- #1
paulmdrdo1
- 385
- 0
find the term with $x^2$
$\displaystyle\left(x^2-\frac{1}{x}\right)^{10}$
thanks!
$\displaystyle\left(x^2-\frac{1}{x}\right)^{10}$
thanks!
paulmdrdo said:$\displaystyle a=x^2$ $\displaystyle b=\frac{1}{x}$
paulmdrdo said:k should be 6. but still I'm kind of confused of what is that "k" stand for.

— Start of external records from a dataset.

-- ==== Sys2Proof/Machine/Ops.lean ====
section
/-! DEFINITION. The named operations the meanings share: host memory, the platform's admission, the parts of an
accept and of a completion, reset, and the choice of the instance that is addressed (spec 20_memory; 40 R93 to R96;
41 R101, R102; 70 R132). Completing with an error is the one operation that stands where an instruction set takes an
exception: an error is a status, not a trap, and nothing returns from it (60 R123, R124). -/

namespace Sys2Proof.Machine

/-- The byte last written at an address; none where nothing has been written. -/
def Memory.get? : Memory → Nat → Option Byte
  | [], _ => none
  | (k, v) :: m, a => if k = a then some v else Memory.get? m a

/-- Write a byte, keeping the addresses strictly rising. -/
def Memory.set : Memory → Nat → Byte → Memory
  | [], a, v => [(a, v)]
  | (k, u) :: m, a, v =>
    if a < k then (a, v) :: (k, u) :: m
    else if a = k then (a, v) :: m
    else (k, u) :: Memory.set m a v

/-- The addresses are strictly rising from `lo` on and inside the address space. -/
def Memory.wfFrom : Nat → Memory → Bool
  | _, [] => true
  | lo, (k, _) :: m => decide (lo ≤ k) && decide (k < Config.addrSpace) && Memory.wfFrom (k + 1) m

/-- The canonical form: addresses strictly rising, each inside the 32-bit space. An unlisted address has no value
written, so no entry equals what it reads as (assumption log 8). -/
def Memory.wf (m : Memory) : Bool := Memory.wfFrom 0 m

/-- The byte of host memory at an address: the last one written there, and a free value where none was
(20 R39, R55; assumption log 8). -/
def Memory.byte (m : Memory) (a : Nat) : Byte := (m.get? a).getD (Config.unwrittenByte a)

/-- The platform admits a one-byte read at the address: `MEM_ADMIT` (20 R41). -/
def admits : List Config.AdmitRange → Nat → Bool
  | [], _ => true
  | r :: rs, a => if r.lo ≤ a ∧ a ≤ r.hi then r.ok else admits rs a

/-- `MemRead(addr, 1)` (20 R41): the byte, or none where the read does not complete. -/
def State.memRead (s : State) (a : Nat) : Option Byte :=
  if a < Config.addrSpace ∧ admits s.admission a = true then some (s.mem.byte a) else none

/-- INIT's effect: `R <- 0x00; I <- 0` (41 R101). -/
def Engine.initRegs (e : Engine) : Engine := { e with R := Config.crcInit, I := 0x00000000#32 }

/-- UPDATE's effect: `R <- T[b ^ R]; I <- I + 1` (41 R102). -/
def Engine.fold (T : Table) (b : Byte) (e : Engine) : Engine :=
  { e with R := lookup T (tableIndex b e.R), I := e.I + 1#32 }

/-- `complete_ok(v)` (40 R95). -/
def Engine.completeOk (v : Byte) (e : Engine) : Engine :=
  { e with RESULT := v, ERR := 0x0#4, BUSY := false, DONE := true }

/-- `complete_error(code)` (40 R96). -/
def Engine.completeError (c : ErrCode) (e : Engine) : Engine :=
  { e with RESULT := 0x00#8, ERR := c.code, BUSY := false, DONE := true }

/-- The first three assignments of ACCEPT: `DONE <- 0; ERR <- 0x0; RESULT <- 0x00` (40 R93). -/
def Engine.clearOutcome (e : Engine) : Engine := { e with DONE := false, ERR := 0x0#4, RESULT := 0x00#8 }

/-- ACCEPT's last assignment for `Ok(n)` with `n >= 1`: `BUSY <- 1` (40 R93). -/
def Engine.startTransaction (e : Engine) : Engine := { e with BUSY := true }

/-- ACCEPT's case on what validation answered (40 R93). -/
def Engine.conclude (v : Validation) (e : Engine) : Engine :=
  match v with
  | .err c => e.completeError c
  | .ok 0 => e.completeOk e.R
  | .ok (_ + 1) => e.startTransaction

/-- `ACCEPT(bufv)`, one atomic step (40 R93). -/
def Engine.accept (bufv : Bool) (e : Engine) : Engine :=
  e.clearOutcome.initRegs.conclude (validate bufv e.BASE e.SIZE e.LEN)

/-- COMPUTE: ignored while BUSY = 1 (40 R91), else ACCEPT (R92). -/
def Engine.compute (bufv : Bool) (e : Engine) : Engine := if e.BUSY then e else e.accept bufv

/-- A write to BASE, SIZE or LEN changes nothing while BUSY = 1 (40 R83). -/
def Engine.writeParam (e new : Engine) : Engine := if e.BUSY then e else new

/-- The engine with a new BASE. -/
def Engine.setBase (v : Word32) (e : Engine) : Engine := { e with BASE := v }

/-- The engine with a new SIZE. -/
def Engine.setSize (v : Word32) (e : Engine) : Engine := { e with SIZE := v }

/-- The engine with a new LEN. -/
def Engine.setLen (v : Word32) (e : Engine) : Engine := { e with LEN := v }

/-- Reset of one instance: every element takes its reset value; its window stays (70 R132). -/
def Engine.applyReset (e : Engine) : Engine := Engine.resetAt e.window

/-- The state with a new addressed instance; everything else stays. -/
def State.setEng (e : Engine) (s : State) : State := { s with eng := e }

/-- The host's read returns a value; nothing else changes (40 R76 to R82, 20 R52). -/
def State.returnToHost (v : Word32) (s : State) : State := { s with readData := some v }

/-- The host writes a byte of memory (20 R55); one byte is the model's choice (DESIGN CHOICE, assumption log 21). -/
def State.hostWrite (a : Addr) (v : Byte) (s : State) : State := { s with mem := s.mem.set a.toNat v }

/-- The reset event: every instance is reset; the ROM and host memory are not affected (70 R132, 60 R129). -/
def State.applyReset (s : State) : State :=
  { s with
    eng := s.eng.applyReset
    before := s.before.map Engine.applyReset
    after := s.after.map Engine.applyReset }

/-- Every instance, in order. -/
def State.engines (s : State) : List Engine := s.before.reverse ++ s.eng :: s.after

/-- Find the first instance of a list whose window is `win`: the instances passed over (the nearest first), the
instance, and the rest. -/
def focusFrom (win : BitVec 27) : List Engine → List Engine → Option (List Engine × Engine × List Engine)
  | _, [] => none
  | pre, e :: es => if e.window = win then some (pre, e, es) else focusFrom win (e :: pre) es

/-- Address the instance whose window is `win`; none where the platform has no such instance (60 R129). -/
def State.focus (win : BitVec 27) (s : State) : Option State :=
  match focusFrom win [] s.engines with
  | some (pre, e, post) => some { s with eng := e, before := pre, after := post }
  | none => none

end Sys2Proof.Machine
end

paulmdrdo said:7th term is 210x^2
The binomial theorem is a mathematical formula that allows us to expand binomials raised to any positive integer power. It can be written as (a + b)^n = a^n + nC1a^(n-1)b + nC2a^(n-2)b^2 + ... + b^n, where n is a positive integer and nCx is the binomial coefficient.
To find the term with $x^2$ in the binomial theorem, we need to look for the term that has x^2 as its exponent. This term will have the form nCx(a^(n-x))(b^x), where nCx is the binomial coefficient, a is the coefficient of the first term, and b is the coefficient of the second term.
Yes, the binomial theorem can be used for binomials with negative exponents. We can rewrite the binomial with negative exponents as a fraction, and then use the binomial theorem to expand it. For example, (a + b)^(-3) = 1/(a + b)^3 = 1/a^3 + 3/a^2b + 3/ab^2 + 1/b^3.
Finding the term with $x^2$ in the binomial theorem allows us to determine the coefficient of the x^2 term in the expanded form. This can be useful in solving equations or simplifying expressions involving binomials raised to a power.
No, the binomial theorem can only be used for binomials, which are expressions with two terms. For expressions with more than two terms, we can use the multinomial theorem, which is an extension of the binomial theorem.